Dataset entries
theorem grantHeld_of_part {s : State} {h : HeldWrite} {rest : List HeldWrite} {k : SlotIx} {p : Part}
    (head : s.asm.held = h :: rest) (free : s.freeSlot? = some k) (isPart : s.part h.ref = some p) :
    s.grantHeld = some ((s.granted rest k h.tile).land k h.ref p) := by
  have isPart : ((s.putHeld rest).openSlot k h.tile).part h.ref = some p := isPart
  rw [State.grantHeld, head, free]
  dsimp only
  rw [isPart]
  rfl

/-- Settles O35: the held write, its grant, and what the searches for a slot find. -/
theorem heldWriteEvictsTheOpenListHead : Obligations.HeldWriteEvictsTheOpenListHead := by
  refine ⟨fun s ref p isPart on noFilling noFree => ⟨s.withHeld ref p.tile, ?_, rfl, fun empty => ?_, fun k rest head => ?_⟩,
    fun s => ⟨(grantHeld_none_iff s).2 ∘ Or.imp_right (freeSlot_none_iff s).2, fun h rest k p head free first isPart => ?_⟩,
    fun s t => ⟨fillingSlot_some_iff s t, fillingSlot_none_iff s t, otherSlot_some_iff s t,
      otherSlot_none_iff s t, freeSlot_some_iff s, freeSlot_none_iff s⟩⟩
  · exact (touches_putHeld s _).andThen (touches_updPart _ _ _)
  · rw [takeWrite_of_no_slot isPart on noFilling noFree, hold_of_empty empty]
  · rw [takeWrite_of_no_slot isPart on noFilling noFree, hold_of_open head]
  · have isFree := (freeSlot_some_iff s k).2 ⟨free, first⟩
    have landed := land_eq (s.granted rest k h.tile) k h.ref p
    rw [State.granted, slot_openSlot] at landed
    refine ⟨(s.granted rest k h.tile).landed k h.ref p.pixels, asm_landed_openSlot (s.putHeld rest) k h.ref h.tile p.pixels,
      port_landed _ k h.ref _, ?_, ?_, ?_⟩
    · exact ((marks_putHeld s rest).trans ((marks_openSlot _ k _).trans (marks_landed _ k h.ref _))).faults
    · exact ((touches_putHeld s rest).andThen (C := [.asm, .port, .st]) (touches_openSlot _ k _)).andThen
        (touches_landed _ k h.ref _)
    · rw [grantHeld_of_part head isFree isPart]
      exact congrArg some landed

/-! ### A request with one tile part -/

theorem proceedNext_of_first {s : State} {before after : List Request} {r : Request} {lo hi : List Part} {p : Part}
    (window : s.port.window = before ++ r :: after) (parts : r.parts = lo ++ p :: hi) (goes : MayGo before r p)
    (first : ∀ x ∈ lo, ¬MayGo before r x) (none_before : ∀ b q c, before = b ++ q :: c → ∀ x ∈ q.parts, ¬MayGo b q x) :
    s.proceedNext = some
      (if r.isWrite = true then (s.updPart ⟨r.id, lo.length⟩ fun x => { x with progress := .proceeding }).takeWrite ⟨r.id, lo.length⟩
      else (s.updPart ⟨r.id, lo.length⟩ fun x => { x with progress := .proceeding }).takeRead ⟨r.id, lo.length⟩) := by
  rw [State.proceedNext, window, nextPart_of_first parts before [] goes first none_before]
  rfl

/-- The window with the one part of its one request changed. -/
theorem windowWith_single {r : Request} {p : Part} (f : Part → Part) (parts : r.parts = [p]) :
    windowWith [r] [⟨r.id, 0⟩] f = [r.withParts [f p]] := by
  rw [windowWith, List.map_singleton, if_pos ⟨⟨r.id, 0⟩, List.mem_cons_self, rfl⟩, parts]
  simp

theorem withParts_of_unfinished {r : Request} {p : Part} (goesOn : ¬(p.progress = .complete ∨ p.progress = .failed)) :
    r.withParts [p] = { r with parts := [p] } := by
  rw [Request.withParts, if_neg fun ⟨_, _, ended⟩ => goesOn (ended p List.mem_cons_self)]

theorem withParts_of_complete {r : Request} {p : Part} (undetermined : r.outcome = .undetermined)
    (complete : p.progress = .complete) : r.withParts [p] = { r with parts := [p], outcome := .okay } := by
  have ended : ∀ x ∈ [p], x.progress = .complete ∨ x.progress = .failed := fun x mem => by
    rw [List.mem_singleton.1 mem]
    exact .inl complete
  have noFailure : ¬∃ x ∈ [p], x.progress = .failed := by simp [complete]
  rw [Request.withParts, if_pos ⟨undetermined, List.cons_ne_nil _ _, ended⟩, if_neg noFailure]

section
variable (s : State) (kind : ReqKind) (addr : Addr) (a : ApIx) (p : Part)

/-- The request of one tile part as it is taken. -/
def State.single : Request := ⟨s.port.nextId, kind, addr, .aperture a, [p], [], .undetermined⟩

/-- The state in which its part is handed to its block (R156). -/
def State.handed : State :=
  (s.taken (s.single kind addr a p)).updPart ⟨s.port.nextId, 0⟩ fun x => { x with progress := .proceeding }

variable {s kind addr a p}

theorem touches_handed : OnlyTouches [.port, .st] s (s.handed kind addr a p) :=
  (touches_withTaken s [] _).andThen (touches_updPart _ _ _)

theorem marks_handed : OnlyMarks s (s.handed kind addr a p) :=
  ⟨true, (st_withTaken s [] (s.single kind addr a p))⟩

theorem port_handed (empty : s.port.window = []) : (s.handed kind addr a p).port = { s.port with
    busHeld := [], nextId := s.port.nextId + 1
    window := [{ s.single kind addr a p with parts := [{ p with progress := .proceeding }] }] } := by
  have window : (s.taken (s.single kind addr a p)).port.window = [s.single kind addr a p] := by
    rw [window_taken, empty]
    rfl
  have changed := windowWith_single (r := s.single kind addr a p) (p := p) (fun x => { x with progress := .proceeding }) rfl
  rw [withParts_of_unfinished (by simp)] at changed
  have port := updPart_window (s.taken (s.single kind addr a p)) ⟨s.port.nextId, 0⟩ fun x => { x with progress := .proceeding }
  rw [window] at port
  exact port.trans (congrArg (fun w => { (s.taken (s.single kind addr a p)).port with window := w }) changed)

theorem part_handed (empty : s.port.window = []) :
    (s.handed kind addr a p).part ⟨s.port.nextId, 0⟩ = some { p with progress := .proceeding } := by
  rw [State.part, State.request, port_handed empty]
  simp [State.single]

/-- A request of one tile part, presented alone: its part goes, and it is answered once the part is complete. -/
theorem exec_single {v : State} {f : Part → Part} (alone : s.Alone) (lo : 1 ≤ kind.length) (hi : kind.length ≤ 256)
    (isAperture : s.classify kind addr.toNat = .aperture a) (parts : partsOf a (s.ap a) kind addr.toNat = [p])
    (goes : (if (s.single kind addr a p).isWrite = true then (s.handed kind addr a p).takeWrite ⟨s.port.nextId, 0⟩
      else (s.handed kind addr a p).takeRead ⟨s.port.nextId, 0⟩) = v)
    (port : v.port = { (s.handed kind addr a p).port with
      window := windowWith (s.handed kind addr a p).port.window [⟨s.port.nextId, 0⟩] f })
    (complete : (f { p with progress := .proceeding }).progress = .complete) (calm : v.Calm)
    (noEnd : (v.setPort s.port).endLongOrder = none) :
    let r : Request := { s.single kind addr a p with parts := [f { p with progress := .proceeding }], outcome := .okay }
    exec (requestCommand kind addr) s = .next (v.afterResponse r []).issueStatus ∧
      (v.afterResponse r []).port = { s.port with
        sent := s.port.sent ++ [⟨s.port.nextId, true, r.responseData⟩], nextId := s.port.nextId + 1 } := by
  intro r
  obtain ⟨quiet, released, empty, idle⟩ := alone
  have isR : s.takenRequest ⟨kind, addr⟩ = s.single kind addr a p := by
    rw [takenRequest_of_aperture isAperture, parts]
    rfl
  have waiting : p.progress = .waiting :=
    ((partsOf_parts a (s.ap a) kind addr.toNat).2 p (by rw [parts]; exact List.mem_cons_self)).2.2
  have taken : (s.taken (s.single kind addr a p)).port.window = [] ++ s.single kind addr a p :: [] := by
    rw [window_taken, empty]
  have touches := touches_taken s (s.single kind addr a p)
  have due := micro_of_proceedNext (calm_of_apart (fun b mem => touches b (by revert b; decide)) quiet)
    (proceedNext_of_first (lo := []) (hi := []) taken rfl ⟨rfl, waiting, nofun⟩ nofun
      fun b q c eq => absurd eq (by simp))
  have window : v.port.window = [r] := by
    rw [port, port_handed empty]
    exact (windowWith_single (r := { s.single kind addr a p with parts := [{ p with progress := .proceeding }] }) f rfl).trans
      (congrArg (fun x => [x]) (withParts_of_complete rfl complete))
  have noPart : v.proceedNext = none := by
    rw [proceedNext_none_iff, nextPart_none_iff, window]
    intro before q after eq x _ mayGo
    cases before with
    | nil => cases eq; cases mayGo.1
    | cons y l => cases l <;> cases eq
  have responds := micro_of_respond calm noPart (respond_of_complete window nofun)
  have answered := touches_afterResponse (s := v) (r := r) (rest := [])
  have busHeld : (v.afterResponse r []).port.busHeld = [] := by
    show v.port.busHeld = []
    rw [port, port_handed empty]
  have rests : (v.afterResponse r []).Quiet := by
    refine quiet_of_calm (calm_of_same (fun b mem => answered b (by revert b; decide)) calm) ((proceedNext_none_iff _).2 rfl)
      (respond_of_empty rfl) ((takeBus_none_iff _).2 (.inl busHeld)) ?_
    refine endLongOrder_none_of noEnd rfl rfl id fun b => ?_
    rw [freezeMet_of_same_window (s := v.setPort s.port) (t := v.afterResponse r []) rfl empty.symm]
    exact id
  refine ⟨?_, ?_⟩
  · rw [exec_request_taken quiet released idle (by rw [empty]; decide) lo hi, isR,
      finish_step (due.trans (congrArg some goes)), finish_step responds, finish_of_quiet rests]
  · have same : (v.afterResponse r []).port =
        { v.port with window := [], sent := v.port.sent ++ [⟨s.port.nextId, true, r.responseData⟩] } := rfl
    rw [same, port, port_handed empty]
    exact congrArg₂ (fun (w : List Request) (b : List BusRequest) => { s.port with
      window := w, busHeld := b, sent := s.port.sent ++ [(⟨s.port.nextId, true, r.responseData⟩ : Response)]
      nextId := s.port.nextId + 1 }) empty.symm idle.symm
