-- ==== Sys2Proof/Word.lean ====
section
/-! DEFINITION. The words of the CHACHA8RAND core: 32-bit words, bytes, the 16-bit cursor width and the 8-word key
(00_scope.md R5, R6, R8; 10_state.md R21, R23). -/

namespace Sys2Proof

/-- A byte, u8 (R8). -/
abbrev Byte := BitVec 8

/-- A word of the data path and of both ports, u32 (R5 WORD, R70). -/
abbrev Word := BitVec 32

/-- The width of the cursor register CUR (R5, decision D10). -/
abbrev Half := BitVec 16

/-- Eight 32-bit words: the key K[0] to K[7], a seed, or a snapshot's seed (R21, R73). -/
abbrev Key := Vector Word 8

end Sys2Proof
end

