-- ==== Sys2Proof/Machine/Batch.lean ====
section
/-! DEFINITION. The lanewise operations, the batch kernels, and the buffer layout every fill must produce
(41_batch_kernel.md R130 to R137). The stores of the three fills are in Machine/Fill.lean. -/

namespace Sys2Proof.Machine

/-- A vector register of `L` lanes (R30). -/
abbrev Vec (L : Nat) := Vector Word L

/-- VADD (R130). -/
def vadd {L : Nat} (A B : Vec L) : Vec L := Vector.ofFn fun l => add32 A[l] B[l]

/-- VXOR (R130). -/
def vxor {L : Nat} (A B : Vec L) : Vec L := Vector.ofFn fun l => xor32 A[l] B[l]

/-- VSHL (R130). -/
def vshl {L : Nat} (A : Vec L) (n : Nat) : Vec L := Vector.ofFn fun l => shl32 A[l] n

/-- VSHR (R130). -/
def vshr {L : Nat} (A : Vec L) (n : Nat) : Vec L := Vector.ofFn fun l => shr32 A[l] n

/-- VROTL: the two lanewise shifts, joined (R130). -/
def vrotl {L : Nat} (A : Vec L) (n : Nat) : Vec L :=
  let hi := vshl A n
  let lo := vshr A (32 - n)
  Vector.ofFn fun l => hi[l] ||| lo[l]

/-- VSPLAT (R131). -/
def vsplat (L : Nat) (v : Word) : Vec L := Vector.ofFn fun _ => v

/-- VCTR: consecutive counters, the lowest in lane 0, wrapping modulo 2^32 (R132). -/
def vctr (L : Nat) (ctr0 : Word) : Vec L := Vector.ofFn fun l => add32 ctr0 (BitVec.ofNat 32 l.val)

/-- The vector-operation interface at `L` lanes (R130 to R132). -/
def laneArx (L : Nat) : Arx (Vec L) where
  add := vadd
  xor := vxor
  rotl := vrotl
  splat := vsplat L
  counters := vctr L

/-- KERNEL_L(key, ctr0): the block transform with every register a vector (R134). -/
def kernel (L : Nat) (key : Key) (ctr0 : Word) : Vector (Vec L) 16 := transform (laneArx L) key ctr0

/-- The working registers as State holds them: one list of lane words per register (R26, R30). -/
def laneRegs {L : Nat} (X : Vector (Vec L) 16) : Vector (List Word) 16 := Vector.ofFn fun w => X[w].toList

/-- The 64 words of group `g`: word 0 of its four blocks in counter order, then word 1 of the four, and so on (R136; K4, PRESUMED: log
entry 11). -/
def groupWords (key : Key) (g : Nat) : List Word :=
  let blocks := (List.range 4).map fun l => block key (BitVec.ofNat 32 (4 * g + l))
  (List.finRange 16).flatMap fun w => blocks.map fun b => b[w]

/-- The 256 words every fill with `key` leaves: BUF[64g + 4w + l] = BLOCK(key, 4g + l)[w] (R136, R137). -/
def fillWords (key : Key) : List Word := (List.range 4).flatMap (groupWords key)

/-- The buffer after a fill with `key` (R136). Irreducible, so that no proof unfolds 16 blocks by accident: cite its
lemmas, or unfold it by name. -/
@[irreducible] def fillBuf (key : Key) : Memory := Memory.ofWords (fillWords key)

/-- The counter of the last kernel run of a fill: the runs go in counter order, one block, one group or two groups at a
time (R27, R138 to R140). -/
def lastCtr : Lanes → Word
  | .one => 15
  | .four => 12
  | .eight => 8

/-- The working registers as the last kernel run of a fill leaves them. They are transient: no rule reads them (R26, R30;
DESIGN CHOICE, unsafe: log entry 4). Irreducible for the same reason as `fillBuf`. -/
@[irreducible] def lastRegs (L : Lanes) (key : Key) : Vector (List Word) 16 := laneRegs (kernel L.count key (lastCtr L))

end Sys2Proof.Machine
end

**ASSIGNMENT**
The required output is every line above from the one with "have port := updPart_window" down to the one with "simp [State.single]", restated word for word, ends included.

**YOUR SOLUTION**
  have port := updPart_window (s.taken (s.single kind addr a p)) ⟨s.port.nextId, 0⟩ fun x => { x with progress := .proceeding }
  rw [window] at port
  exact port.trans (congrArg (fun w => { (s.taken (s.single kind addr a p)).port with window := w }) changed)

theorem part_handed (empty : s.port.window = []) :
    (s.handed kind addr a p).part ⟨s.port.nextId, 0⟩ = some { p with progress := .proceeding } := by
  rw [State.part, State.request, port_handed empty]
  simp [State.single]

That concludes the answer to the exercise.